The rod in the stake is a Century Kompressor Sport, factory built, I use the reel maybe 35 cm from the butt and use the reducer to reel in (in fact cast with the reel down and dont take it out for casting) It comes with a century sliding reel seat but I havn´t tryed it yet, use 1 coaster down and rubber bands on top.
The one in my hand is the Abu Suveran XP also factory built and I use it in the same manner. It comes with a sliding Abu grip lock that works but needs to be supplemented so that it doesn´t slides..

If you want I can measure the distance


----------



## billr87 (Jan 13, 2008)

mr.
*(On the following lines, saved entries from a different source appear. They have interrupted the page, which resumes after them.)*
-- ==== Sys2Proof/Word.lean ====
section
/-! DEFINITION. The word types of the block: every register, field and byte is unsigned, bit 0 least significant (R6). -/

namespace Sys2Proof

/-- A buffer byte, or a byte on the wire (R69). -/
abbrev Byte := BitVec 8

/-- A 32-bit host register as the host port sees it (R61). -/
abbrev Reg := BitVec 32

/-- A 10-bit host register index `h_idx` (R61). -/
abbrev HostIdx := BitVec 10

end Sys2Proof
end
T. read your post, looked at pictures, got up looked outside. 27deg., snow is almost gone, went back to computer, looked at pics again and cried. what a way to start the day.


----------



## tornasol (Nov 8, 2006)

Sorry Bill, not intended to harm anyone....

Otherwise, you go drumming when us here are inside infront of the fire.....

The problems of globalisation...



From what I read in your forums halibuts are really bigger than ours lenguados??

Also we don´t fish for them from boats, they are in the beaches in the first gullet or over yhe banks and in the mouth of rivers and lagoons..


Regards


----------



## billr87 (Jan 13, 2008)

mr.T. here in delaware we are sort of in between. the red drum rarely stray this far north, and halibut are a much colder water fish.we do get[my favorite] striped bass, blues, trout, flounder, and tautog. but from mid dec. til late march we are in a very slow, almost dead period. but, keep it up and enjoy yourself. good fishing. bill


----------



## billr87 (Jan 13, 2008)

mr.T. those flounder are whatwe dream about. here in delaware they had to be 18.5in. to keep.before i left for texas last sept., in a three week period using fresh mullet i caught over 300 flounder. i didn't get one keeper. i think i should get some kind of booby prise for that. but, i had the pleasure of catching and releasing them.


----------